### Problem to solve
In the entries, find all lines that hold the word "bits" and copy them.

(Saved entries)
++++++++++

-- ==== Sys2Proof/WellFormed.lean ====
section
/-! DEFINITION. Which commands are well formed: operand words of the row's own opcode (or of an opcode the sequencer does
not know, which traps), operands inside the ranges that the spec gives them. -/

namespace Sys2Proof

open Sys2Proof.Machine

/-- The tile opcodes of R60. -/
def tileOpcodes : List Nat := [0, 1, 2, 3, 4, 0x10, 0x11, 0x12, 0x13, 0x18, 0x19, 0x20, 0x21, 0x22, 0x30, 0x31, 0x34, 0x35, 0x36, 0x37,
  0x38, 0x39]
/-- The word carries this opcode, or one that no row of R60 defines. -/
def opcOk (k : Nat) (w : Word) : Bool :=
  decide (bits w.toNat 31 26 = k) || !(tileOpcodes.contains (bits w.toNat 31 26))
/-- A global queue pair of R239. -/
def qpOk (q : Nat) : Bool := decide (q < 16384)
/-- A peer table index. -/
def peerOk (p : Nat) : Bool := decide (p < 16384)

/-- Well-formed commands. -/
def Instr.wf : Instr → Bool
  | .salu _ w => opcOk 0x0 w
  | .saddi _ w => opcOk 0x1 w
  | .slui _ w => opcOk 0x2 w
  | .sld _ w => opcOk 0x3 w
  | .sst _ w => opcOk 0x4 w
  | .br _ w => opcOk 0x10 w
  | .jal _ w => opcOk 0x11 w
  | .tret _ w => opcOk 0x12 w
  | .brk _ w => opcOk 0x13 w
  | .mxs _ w _ _ _ => opcOk 0x18 w
  | .mxw _ w => opcOk 0x19 w
  | .mxwRelease _ => true
  | .vop _ w => opcOk 0x20 w
  | .vld _ w => opcOk 0x21 w
  | .vst _ w => opcOk 0x22 w
  | .dmaq _ w => opcOk 0x30 w
  | .dmaw _ w => opcOk 0x31 w
  | .tget _ w => opcOk 0x34 w
  | .tdone _ w => opcOk 0x35 w
  | .tbar _ w => opcOk 0x36 w
  | .rdx _ w => opcOk 0x37 w
  | .halt _ w => opcOk 0x38 w
  | .sys _ w => opcOk 0x39 w
  | .matrixDataTrap _ => true
  | .icacheInv _ => true
  | .arrayStep _ _ _ => true
  | .shadowLoadComplete _ => true
  | .arrayFreezeLimit _ => true
  | .clrCnt _ => true
  | .mxaFedLoRead _ => true
  | .dmaDescriptorStart _ _ => true
  | .dmaReadResponse _ _ _ _ _ => true
  | .restart _ _ => true
  | .dispatch qp _ => qpOk qp
  | .strictRelease _ => true
  | .taskletQueueRefill _ => true
  | .stealRequest thief victim => decide (thief ≠ victim)
  | .stealReply thief victim => decide (thief ≠ victim)
  | .engineFence _ => true
  | .fenceComplete _ => true
  | .fenceTimeout _ => true
  | .enginePacket _ _ _ addr _ _ => decide (addr < 2 ^ 23)
  | .engineWake _ => true
  | .meshPacketInject src dst vc flits _ _ => decide (src ≠ dst ∧ 1 ≤ flits ∧ flits ≤ 33 ∧ (vc.val % 2 = 0 → flits = 1))
  | .meshPacketHop _ => true
  | .meshLinkError _ _ => true
  | .spmOwnerWrite _ _ _ _ => true
  | .handoverComplete _ _ => true
  | .spmSecureWrite _ _ _ => true
  | .wipeComplete _ _ => true
  | .spmPatrolRead _ _ _ => true
  | .spmCorrectedWriteback _ _ => true
  | .spmDmacollClr _ _ => true
  | .vchRequest _ off write _ len data => decide (1 ≤ len ∧ off.toNat % 256 + len ≤ 256 ∧ (write = true → data.length = len))
  | .vchReadData _ _ _ => true
  | .pageTimeout _ _ => true
  | .refreshDue _ _ _ => true
  | .marginCheck _ _ _ => true
  | .retrainWindow _ _ _ _ => true
  | .scrubRead _ _ => true
  | .bucketLeak _ => true
  | .candAck _ => true
  | .remapInstall _ _ v => decide (bits v.toNat 25 24 = 2)
  | .remapCopy _ _ v => decide (bits v.toNat 25 24 = 1)
  | .remapCopyDone _ _ => true
  | .vchRefClr _ => true
  | .bscProgramLoad _ _ => true
  | .bscLoadDone _ => true
  | .bscGo _ _ _ => true
  | .bscStop _ _ _ => true
  | .bscRingPoll _ => true
  | .bscRingRecord _ => true
  | .bscTokenGrant _ _ => true
  | .bscLeaseBegin _ _ => true
  | .bscCoreStart _ _ => true
  | .bscAlu _ _ => true
  | .bscAddi _ _ => true
  | .bscShi _ _ => true
  | .bscBr _ _ => true
  | .ldc _ _ => true
  | .stc _ _ => true
  | .bscSys _ _ => true
  | .ropen _ _ bc => decide (1 ≤ bc ∧ bc ≤ 11)
  | .rclose _ _ bc => decide (1 ≤ bc ∧ bc ≤ 12)
  | .rld _ _ _ => true
  | .rst _ _ => true
  | .exp _ _ => true
  | .imp _ _ => true
  | .yld _ _ => true
  | .bscHalt _ _ bc => decide (1 ≤ bc ∧ bc ≤ 13)
  | .bscExpWrite _ _ _ => true
  | .bscImpData _ _ _ => true
  | .bscPause _ _ _ => true
  | .bscResume _ _ => true
  | .bscLeaseLimit _ _ => true
  | .bscRunLimit _ _ => true
  | .seqOpen qp _ => qpOk qp
  | .seqStepBegin qp _ => qpOk qp
  | .seqStepEnd qp _ => qpOk qp
  | .seqClose qp _ => qpOk qp
  | .pageZeroDone p => decide (p < 2 ^ 24)
  | .kvSwapOut qp _ => qpOk qp
  | .swapPageWriteDone ctx => decide (ctx < 2 ^ 20)
  | .kvSwapIn qp _ => qpOk qp
  | .swapPageReadDone ctx _ => decide (ctx < 2 ^ 20)
  | .prefixPin qp _ => qpOk qp
  | .kvmRun => true
  | .kvmStop => true
  | .kvmInitDone => true
  | .portEnable _ => true
  | .portDisable _ => true
  | .trainAttemptSuccess _ => true
  | .trainAttemptTimeout _ => true
  | .linkLoss _ => true
  | .fecLimit _ _ _ => true
  | .retrainRetry _ => true
  | .portRetrain _ => true
  | .portUnfence _ => true
  | .vrxRun _ => true
  | .frameRx _ _ _ => true
  | .vrxWrite peer _ => peerOk peer
  | .readReq peer _ => peerOk peer
  | .readRsp peer _ => peerOk peer
  | .fetchAdd peer _ => peerOk peer
  | .fetchRsp peer _ => peerOk peer
  | .tokDispatch peer _ _ => peerOk peer
  | .tokNack peer _ => peerOk peer
  | .creditMsg peer _ _ => peerOk peer
  | .vrxAck peer => peerOk peer
  | .vrxOpen peer => peerOk peer
  | .openAck peer => peerOk peer
  | .genMsg peer _ => peerOk peer
  | .genMark peer _ => peerOk peer
  | .keyxHello peer _ => peerOk peer
  | .keyxQuote peer _ => peerOk peer
  | .keyxEncap peer _ => peerOk peer
  | .keyxKey peer _ => peerOk peer
  | .keyxKeyAck peer _ => peerOk peer
  | .vrxTime peer _ => peerOk peer
  | .lstepDigest peer _ => peerOk peer
  | .fwChunk peer _ => peerOk peer
  | .fwReq peer _ => peerOk peer
  | .fwActivationMark peer _ => peerOk peer
  | .ackTimer peer => peerOk peer
  | .retransmitTimeout peer _ => peerOk peer
  | .peerReopen peer => peerOk peer
  | .creditGrantExpiry peer _ => peerOk peer
  | .noKeyTimeout peer => peerOk peer
  | .fxrRingPoll _ => true
  | .sendMessage _ _ => true
  | .tokenRecordWrite _ => true
  | .peerRemoveDone peer => peerOk peer
  | .fabRekey _ => true
  | .oldKeyExpiry peer _ _ => peerOk peer
  | .expertMap qp _ => qpOk qp
  | .cmdPollTick => true
  | .idleInterval => true
  | .nudge _ => true
  | .summaryReadDone _ _ _ => true
  | .doorbellReadDone qp _ _ _ => qpOk qp
  | .descriptorFetchDone qp _ bytes => qpOk qp && decide (bytes.length % 128 = 0 ∧ bytes.length ≤ 1024)
  | .coalesceTimeout qp => qpOk qp
  | .copyRows qp _ _ => qpOk qp
  | .fenceQueue qp _ => qpOk qp
  | .fenceFunction qp _ => qpOk qp
  | .fenceValue qp _ => qpOk qp
  | .fenceValuePoll qp _ => qpOk qp
  | .fenceValueTimeout qp _ => qpOk qp
  | .hintCmd qp _ => qpOk qp
  | .receiptFetch qp _ => qpOk qp
  | .attestQuote qp _ => qpOk qp
  | .attestLog qp _ => qpOk qp
  | .attestManifest qp _ => qpOk qp
  | .fwStageChunk qp _ => qpOk qp
  | .fwStageActivate qp _ => qpOk qp
  | .fwStageAbort qp _ => qpOk qp
  | .qpEnable _ _ => true
  | .qpDisable _ _ => true
  | .cmdFqWrite _ _ => true
  | .perstAssert => true
  | .perstDeassert => true
  | .linkDown => true
  | .linkUp speed width flit => decide (1 ≤ speed ∧ speed ≤ 6) && [1, 2, 4, 8, 16].contains width && (flit || decide (speed < 6))
  | .functionLevelReset _ => true
  | .vfEnableClear => true
  | .configRequest _ off _ => decide (off < 4096 ∧ off % 4 = 0)
  | .bar4Read a n => decide (1 ≤ n ∧ n ≤ 4096 ∧ a.off + n ≤ 2 ^ 33)
  | .bar4Write a data => decide (1 ≤ data.length ∧ data.length ≤ 512 ∧ a.off + data.length ≤ 2 ^ 33)
  | .pciDbgWrite _ _ => true
  | .ideStreamFail _ => true
  | .dStateChange _ _ => true
  | .governorSample _ _ _ _ _ => true
  | .operatingPointChange _ => true
  | .gustDischarge _ _ => true
  | .droopSlowdown _ => true
  | .droopEnd _ => true
  | .vminClear _ => true
  | .engineUndervoltage _ => true
  | .railOvercurrent _ => true
  | .domainOverload _ _ => true
  | .capStep _ _ demand cost _ _ => decide (demand.length = 128 ∧ cost.length = 128) && cost.all (fun x => decide (0 < x))
  | .peakClamp _ _ => true
  | .peakClampEnd _ => true
  | .phaseEnd _ => true
  | .hintPhaseBegin _ => true
  | .reservationEnd _ => true
  | .domainSwitchOn _ _ => true
  | .forcedSwitchOn _ => true
  | .sensorSample _ _ _ _ => true
  | .thmModelUpdate _ es fs => decide (es.length = 576 ∧ fs.length = 576)
  | .thermalCapRise => true
  | .coolantCapUpdate => true
  | .flowCount => true
  | .flowPulse => true
  | .coolantLossTimeout => true
  | .coolantDrain => true
  | .coolantShutdown _ _ => true
  | .flowRestored => true
  | .clrSuspect _ => true
  | .thermAlertRelease => true
  | .lull1Entry _ => true
  | .lull2Entry _ => true
  | .sentryEntry _ _ => true
  | .sentrySample _ _ => true
  | .meterFail _ => true
  | .periodEnd _ => true
  | .ledgerFlush => true
  | .receiptTake => true
  | .receiptWaitExpiry qp _ => qpOk qp
  | .batchClose => true
  | .batchSign _ => true
  | .reconcile => true
  | .enrRun _ => true
  | .enrRelease _ => true
  | .lcChange => true
  | .svnCommit => true
  | .confSet => true
  | .progLoad => true
  | .sessionOpen => true
  | .sessionClose => true
  | .mbxQuote => true
  | .mbxInfo => true
  | .mbxManifest => true
  | .calRead => true
  | .tamper _ => true
  | .spdmMessage _ => true
  | .lockstepEnable _ => true
  | .digestDone _ => true
  | .lockstepTimeout _ => true
  | .divClear => true
  | .stage0 _ _ => true
  | .stage1 _ => true
  | .stage2 => true
  | .stage3 _ _ _ _ => true
  | .stage4 _ _ => true
  | .stage5 _ _ => true
  | .stage6 _ => true
  | .stage7 _ => true
  | .stage8 => true
  | .stage9 => true
  | .minPortsWrite _ => true
  | .clrSaved => true
  | .bootLoadGo => true
  | .bootTimeout => true
  | .serviceHandoverReady => true
  | .microcodeEngineLoad _ _ => true
  | .fwRepairGap => true
  | .fwMarkRequest => true
  | .resetRequest _ => true
  | .resetWorkDone => true
  | .resetWorkTimeout => true
  | .resetBoundaryEmpty => true
  | .resetDeadline => true
  | .resetScopeReady => true
  | .moduleReset => true
  | .raiseSend _ => true
  | .faultRaise => true
  | .conditionReraise src => decide (src < 65536)
  | .quietExpiry src => decide (src < 65536)
  | .trapAck _ => true
  | .trapTimeout => true
  | .pinClr => true
  | .edyRelease _ => true
  | .logInfo => true
  | .logRead _ _ => true
  | .logRelease _ => true
  | .faultRead _ => true
  | .capSet _ => true
  | .sqcWrite _ off _ => decide (off < 2 ^ 26 ∧ off % 4 = 0)
  | .bitAliasWrite _ _ _ => true
  | .parityCheck _ off => decide (off < 2 ^ 26 ∧ off % 4 = 0)
  | .stgCommit _ _ => true
  | .stgDiscard _ _ => true
  | .stagedApply _ _ => true
  | .glbTimeLoRead => true
  | .bar0BadAccess _ => true
  | .registerWrite _ off _ _ => decide (off < 2 ^ 26 ∧ off % 4 = 0)
  | .inputPowerUp => true
  | .inputBelow38v => true
  | .inputOvervoltage => true
  | .inputReconnect => true
  | .pwrEnRise => true
  | .pwrEnFall _ _ => true
  | .handoverReadyTimeout => true
  | .syncInterval => true
  | .slotReturn _ => true
  | .hostReadCompletion _ _ _ _ => true

end Sys2Proof
end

++++++++++

### Task output
  decide (bits w.toNat 31 26 = k) || !(tileOpcodes.contains (bits w.toNat 31 26))
  | .remapInstall _ _ v => decide (bits v.toNat 25 24 = 2)
  | .remapCopy _ _ v => decide (bits v.toNat 25 24 = 1)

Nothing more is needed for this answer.